• _TASK TO CARRY OUT_
Lines from the first one down to the one containing "def execEncrypt (s" in the data below are the only ones needed; please return them exactly, both ends included.

• _INFORMATION PROVIDED_
-- ==== Sys2Proof/Machine/Composite.lean ====
section
/-! DEFINITION. The composite commands `ENCRYPT`, `DECRYPT` (spec/45_encrypt_decrypt.md R152, R153). -/

namespace Sys2Proof.Machine

/-- The rule of `ENCRYPT` in the non-faulted state (R152): the two tests, then exactly as `PAD`, then exactly as
`ECBENC`. -/
def encryptBody (s : State) : State :=
  if s.dlen = 0 ∨ s.kvalid = false then raiseFault .invalidInput s
  else if bufferFull s then raiseFault .bufferOverflow s
  else answerOK (ecbInPlace (aesEncBlock (cipherKey s)) (padInPlace s))

/-- `ENCRYPT` (R152). -/
def execEncrypt (s : State) : Out := .next (unlessFaulted encryptBody s)

/-- The rule of `DECRYPT` in the non-faulted state (R153): the tests, then exactly as `ECBDEC`, then exactly as `UNPAD`.
When the padding is bad the decrypted blocks stay and `RPTR` is 0 (R153, R198, spec/90_conflicts.md C8). -/
def decryptBody (s : State) : State :=
  if s.dlen = 0 ∨ s.kvalid = false ∨ s.dlen % 16 ≠ 0 then raiseFault .invalidInput s
  else unpadInPlace (ecbInPlace (aesDecBlock (cipherKey s)) s)

/-- `DECRYPT` (R153). -/
def execDecrypt (s : State) : Out := .next (unlessFaulted decryptBody s)

end Sys2Proof.Machine
end

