/-- The tests of `UNPAD` on `DMEM` are those of `unpad` on `data()`. -/
theorem trailer_eq_some_iff (s : State) (p : Nat) : trailer s.dmem s.dlen = some p ↔
    ¬ BadTrailer (data s) ∧ p = (lastByte (data s)).toNat := by
  rw [trailer_eq_some, not_badTrailer_iff, length_data]
  by_cases hlen : s.dlen = 0
  · simp [hlen]
  · have hread (i : Nat) : (data s).getD (s.dlen - 1 - i) 0x00#8 = s.dmem.read (s.dlen - 1 - i) :=
      getD_data s (by omega)
    simp only [lastByte_data hlen, hread]
    constructor
    · rintro ⟨-, rfl, hpos, hle, hall⟩
      exact ⟨⟨hlen, hpos, hle, hall⟩, rfl⟩
    · rintro ⟨⟨-, hpos, hle, hall⟩, rfl⟩
      exact ⟨hlen, rfl, hpos, hle, hall⟩

theorem unpadInPlace_of_badTrailer {s : State} (h : BadTrailer (data s)) : unpadInPlace s = withFault s 0x02#8 := by
  obtain ⟨-, hs⟩ | ⟨p, hp, -⟩ := unpadInPlace_cases s
  · exact hs
  · exact absurd h ((trailer_eq_some_iff s p).1 hp).1

theorem unpadInPlace_of_not_badTrailer {s : State} (h : ¬ BadTrailer (data s)) :
    unpadInPlace s = answerOK (setRptr 0 (setDlen (s.dlen - (lastByte (data s)).toNat) s)) := by
  have htrailer := (trailer_eq_some_iff s _).2 ⟨h, rfl⟩
  rw [unpadInPlace, htrailer]

/-- A shorter length keeps the first bytes of `data()`. -/
theorem data_setDlen_of_le {s : State} {n : Nat} (h : n ≤ s.dlen) : data (setDlen n s) = (data s).take n := by
  simp [data, Memory.readSeq, ← List.map_take, List.take_range, h]

/-- Settles O32, by the two outcomes of `UNPAD`. -/
theorem unpadCommandDropsTheTrailer : Obligations.UnpadCommandDropsTheTrailer := by
  refine ⟨rfl, ignoredWhenFaulted nofun nofun, fun s h => ⟨fun hbad => ?_, fun hgood => ?_⟩⟩
  · rw [exec_ok rfl h, unpadInPlace_of_badTrailer hbad]
  · obtain ⟨hlen, -, hle, -⟩ := (not_badTrailer_iff _).1 hgood
    rw [length_data] at hlen hle
    refine ⟨_, (exec_ok rfl h).trans (congrArg _ (unpadInPlace_of_not_badTrailer hgood)), ?dropped, ?rest, rfl,
      fun _ => rfl, ⟨rfl, rfl, rfl⟩, h, rfl, rfl, rfl⟩
    case dropped =>
      rw [← lastByte_data hlen]
      exact Nat.sub_add_cancel hle
    case rest =>
      rw [unpad_of_not_badTrailer hgood, length_data, ← data_setDlen_of_le (Nat.sub_le ..)]
      rfl

end Sys2Proof.Machine

/-! SUPPORT. The family of spec/43_aes128_block.md: the field (O33), the tables (O34), the key expansion (O35), the round
functions (O36, O37), and the block functions (O38). -/

namespace Sys2Proof.Machine

/-! ## `xtime` and `gmul` are additive (R112) -/

/-- `xtime` with the reduction as a summand, which the top bit of `a` decides. -/
theorem xtime_eq_xor (a : Byte) : xtime a = (a <<< 1) ^^^ if a.msb then 0x1B#8 else 0x00#8 := by
  have htop : 0x80#8 ≤ a ↔ a.msb = true := by simp [BitVec.msb_eq_decide, BitVec.le_def]
  unfold xtime
  by_cases h : a.msb = true
  · rw [if_pos (htop.2 h), if_pos h]
  · rw [if_neg (mt htop.1 h), if_neg h, BitVec.xor_zero]

theorem xtime_xor (a b : Byte) : xtime (a ^^^ b) = xtime a ^^^ xtime b := by
  have hred (x y : Bool) : (if (x ^^ y) then 0x1B#8 else 0x00#8) =
      (if x then 0x1B#8 else 0x00#8) ^^^ (if y then 0x1B#8 else 0x00#8) := by
    cases x <;> cases y <;> rfl
  simp only [xtime_eq_xor, BitVec.shiftLeft_xor_distrib, BitVec.msb_xor, hred]
  ac_rfl

/-- The value of `xtime` (R112): the shifted byte, reduced by `0x1B` when the top bit falls out. -/
theorem toNat_xtime (a : Byte) :
    (xtime a).toNat = if a.toNat < 0x80 then a.toNat * 2 % 256 else (a.toNat * 2 % 256) ^^^ 0x1B := by
  have hshift : (a <<< 1).toNat = a.toNat * 2 % 256 := by rw [BitVec.toNat_shiftLeft, Nat.shiftLeft_eq]
  have htop : 0x80#8 ≤ a ↔ ¬ a.toNat < 0x80 := Nat.not_lt.symm
  unfold xtime
  by_cases h : a.toNat < 0x80
  · rw [if_neg (not_not.2 h ∘ htop.1), if_pos h, hshift]
  · rw [if_pos (htop.2 h), if_neg h, BitVec.toNat_xor, hshift]
    rfl

/-- What one iteration of the loop of `gmul` adds to the product: the multiplicand if the tested bit is set (R112). -/
def bitTerm (bit : Bool) (a : Byte) : Byte := if bit then a else 0x00#8

theorem gmulLoop_succ (b : Byte) (n i : Nat) (a p : Byte) :
    gmulLoop b (n + 1) i a p = gmulLoop b n (i + 1) (xtime a) (p ^^^ bitTerm (b.getLsbD i) a) := by
  rw [gmulLoop, bitTerm]
  cases b.getLsbD i
  · rw [if_neg Bool.false_ne_true, if_neg Bool.false_ne_true, BitVec.xor_zero]
  · rfl

theorem bitTerm_xor_left (x y : Bool) (a : Byte) : bitTerm (x ^^ y) a = bitTerm x a ^^^ bitTerm y a := by
  cases x <;> cases y <;> simp [bitTerm]

theorem bitTerm_xor_right (x : Bool) (a a' : Byte) : bitTerm x (a ^^^ a') = bitTerm x a ^^^ bitTerm x a' := by
  cases x <;> simp [bitTerm]

theorem gmulLoop_xor_left (b : Byte) (n : Nat) : ∀ (i : Nat) (a a' p p' : Byte),
    gmulLoop b n i (a ^^^ a') (p ^^^ p') = gmulLoop b n i a p ^^^ gmulLoop b n i a' p' := by
  induction n with
  | zero => exact fun _ _ _ _ _ => rfl
  | succ n ih =>
    intro i a a' p p'
    simp only [gmulLoop_succ, xtime_xor, bitTerm_xor_right, ← ih]
    congr 1
    ac_rfl

theorem gmulLoop_xor_right (b c : Byte) (n : Nat) : ∀ (i : Nat) (a p q : Byte),
    gmulLoop (b ^^^ c) n i a (p ^^^ q) = gmulLoop b n i a p ^^^ gmulLoop c n i a q := by
  induction n with
  | zero => exact fun _ _ _ _ => rfl
  | succ n ih =>
    intro i a p q
    simp only [gmulLoop_succ, BitVec.getLsbD_xor, bitTerm_xor_left, ← ih]
    congr 1
    ac_rfl

theorem gmul_xor_left (a a' b : Byte) : gmul (a ^^^ a') b = gmul a b ^^^ gmul a' b :=
  gmulLoop_xor_left b 8 0 a a' 0x00#8 0x00#8

theorem gmul_xor_right (a b c : Byte) : gmul a (b ^^^ c) = gmul a b ^^^ gmul a c :=
  gmulLoop_xor_right b c 8 0 a 0x00#8 0x00#8

/-! ## `gmul` is commutative and associative (R112)

A map of bytes that is additive and commutes with `xtime` passes through `gmul` in the first factor. Multiplication by a
byte is such a map, so `(a b) c = (a c) b`; with `a = 1` that is commutativity, and the two together are associativity. -/

/-- Additive, and commuting with multiplication by `x`. -/
structure FieldLinear (f : Byte → Byte) : Prop where
  map_xor : ∀ a b, f (a ^^^ b) = f a ^^^ f b
  map_xtime : ∀ a, f (xtime a) = xtime (f a)

theorem FieldLinear.map_zero {f : Byte → Byte} (h : FieldLinear f) : f 0x00#8 = 0x00#8 := by
  have hself := h.map_xor 0x00#8 0x00#8
  rwa [BitVec.xor_self, BitVec.xor_self] at hself

theorem FieldLinear.map_bitTerm {f : Byte → Byte} (h : FieldLinear f) (bit : Bool) (a : Byte) :
    f (bitTerm bit a) = bitTerm bit (f a) := by
  cases bit
  · exact h.map_zero
  · rfl

theorem FieldLinear.map_gmulLoop {f : Byte → Byte} (h : FieldLinear f) (b : Byte) (n : Nat) : ∀ (i : Nat) (a p : Byte),
    f (gmulLoop b n i a p) = gmulLoop b n i (f a) (f p) := by
  induction n with
  | zero => exact fun _ _ _ => rfl
  | succ n ih =>
    intro i a p
    simp only [gmulLoop_succ, ih, h.map_xtime, h.map_xor, h.map_bitTerm]

theorem FieldLinear.map_gmul {f : Byte → Byte} (h : FieldLinear f) (a b : Byte) : f (gmul a b) = gmul (f a) b := by
  rw [gmul, h.map_gmulLoop, h.map_zero, gmul]

theorem fieldLinear_xtime : FieldLinear xtime := ⟨xtime_xor, fun _ => rfl⟩

theorem fieldLinear_gmul (b : Byte) : FieldLinear (gmul · b) :=
  ⟨fun a a' => gmul_xor_left a a' b, fun a => (fieldLinear_xtime.map_gmul a b).symm⟩

theorem gmul_right_comm (a b c : Byte) : gmul (gmul a b) c = gmul (gmul a c) b := (fieldLinear_gmul c).map_gmul a b

theorem one_gmul : ∀ b : Byte, gmul 0x01#8 b = b := by decide +kernel

theorem gmul_comm (a b : Byte) : gmul a b = gmul b a := by
  have h := gmul_right_comm 0x01#8 a b
  rwa [one_gmul, one_gmul] at h

theorem gmul_assoc (a b c : Byte) : gmul (gmul a b) c = gmul a (gmul b c) :=
  calc gmul (gmul a b) c = gmul (gmul b a) c := by rw [gmul_comm a b]
    _ = gmul (gmul b c) a := gmul_right_comm b a c
    _ = gmul a (gmul b c) := gmul_comm ..

theorem gmul_one (a : Byte) : gmul a 0x01#8 = a := by rw [gmul_comm, one_gmul]

theorem gmul_zero (a : Byte) : gmul a 0x00#8 = 0x00#8 := by
  rw [gmul_comm]
  exact (fieldLinear_gmul a).map_zero

theorem gmul_two (a : Byte) : gmul a 0x02#8 = xtime a :=
  calc gmul a 0x02#8 = gmul (xtime 0x01#8) a := gmul_comm ..
    _ = xtime (gmul 0x01#8 a) := (fieldLinear_xtime.map_gmul _ _).symm
    _ = xtime a := by rw [one_gmul]

/-! ## Inverses in the field (R112, R113) -/

/-- The power `x^254` of the model is the inverse that R113 asks for. -/
theorem gmul_ginv : ∀ a : Byte, a ≠ 0x00#8 → gmul a (ginv a) = 0x01#8 := by decide +kernel

theorem eq_ginv_of_gmul_eq_one {a b : Byte} (h : gmul a b = 0x01#8) (ha : a ≠ 0x00#8) : b = ginv a :=
  calc b = gmul (gmul a (ginv a)) b := by rw [gmul_ginv a ha, one_gmul]
    _ = gmul (gmul a b) (ginv a) := gmul_right_comm ..
    _ = ginv a := by rw [h, one_gmul]

/-- Settles O33, from the additivity of `gmul` and the maps that pass through it. -/
theorem fieldMultiplicationLaws : Obligations.FieldMultiplicationLaws :=
  ⟨gmul_comm, gmul_assoc, gmul_xor_right, gmul_one, gmul_zero,
    fun a ha => ⟨ginv a, gmul_ginv a ha, fun _ h => eq_ginv_of_gmul_eq_one h ha⟩, gmul_two, toNat_xtime, by decide⟩

/-! ## The tables (R113 to R115) -/

theorem sbox_eq_sboxFormula : ∀ x : Byte, sbox x = sboxFormula x := by decide +kernel

@[simp] theorem invSbox_sbox : ∀ x : Byte, invSbox (sbox x) = x := by decide +kernel

@[simp] theorem sbox_invSbox : ∀ x : Byte, sbox (invSbox x) = x := by decide +kernel

theorem sbox_ne_self : ∀ x : Byte, sbox x ≠ x := by decide +kernel

theorem sbox_bijective : Function.Bijective sbox :=
  Function.bijective_iff_has_inverse.2 ⟨invSbox, invSbox_sbox, sbox_invSbox⟩

theorem rcon_succ {j : Nat} (h : 1 ≤ j) : rcon (j + 1) = xtime (rcon j) := by
  obtain ⟨n, rfl⟩ := Nat.exists_eq_add_of_le' h
  rfl

/-- Settles O34, with the power `ginv x` as the field inverse of R113's formula. -/
theorem cipherTablesMatchTheirDefinitions : Obligations.CipherTablesMatchTheirDefinitions := by
  refine ⟨fun x => ⟨ginv x, ?_, sbox_eq_sboxFormula x⟩, sbox_bijective, sbox_ne_self, by decide,
    fun x => ⟨invSbox_sbox x, sbox_invSbox x⟩, by decide, by decide, fun j => rcon_succ⟩
  by_cases hx : x = 0x00#8
  · rw [if_pos hx, hx]
    decide +kernel
  · rw [if_neg hx]
    exact gmul_ginv x hx

/-! ## Key expansion (R116) -/

/-- The words a loop starts with stay. -/
theorem getD_keyWordsLoop_of_lt (n : Nat) : ∀ {ws : List Quad} {i : Nat}, i < ws.length →
    (keyWordsLoop n ws).getD i zeroQuad = ws.getD i zeroQuad := by
  induction n with
  | zero => exact fun _ => rfl
  | succ n ih =>
    intro ws i h
    rw [keyWordsLoop, ih (h.trans_le (by simp)), List.getD_append _ _ _ _ h]

/-- The word after those a loop starts with comes from the last of them and the fourth before it. -/
theorem getD_keyWordsLoop_length (n : Nat) (ws : List Quad) : (keyWordsLoop (n + 1) ws).getD ws.length zeroQuad =
    nextKeyWord ws.length (ws.getD (ws.length - 4) zeroQuad) (ws.getD (ws.length - 1) zeroQuad) := by
  rw [keyWordsLoop, getD_keyWordsLoop_of_lt n (by simp), List.getD_append_right _ _ _ _ le_rfl, Nat.sub_self]
  rfl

• _EXERCISE SOLUTION_
-- ==== Sys2Proof/Machine/Composite.lean ====
section
/-! DEFINITION. The composite commands `ENCRYPT`, `DECRYPT` (spec/45_encrypt_decrypt.md R152, R153). -/

namespace Sys2Proof.Machine

/-- The rule of `ENCRYPT` in the non-faulted state (R152): the two tests, then exactly as `PAD`, then exactly as
`ECBENC`. -/
def encryptBody (s : State) : State :=
  if s.dlen = 0 ∨ s.kvalid = false then raiseFault .invalidInput s
  else if bufferFull s then raiseFault .bufferOverflow s
  else answerOK (ecbInPlace (aesEncBlock (cipherKey s)) (padInPlace s))

/-- `ENCRYPT` (R152). -/
def execEncrypt (s : State) : Out := .next (unlessFaulted encryptBody s)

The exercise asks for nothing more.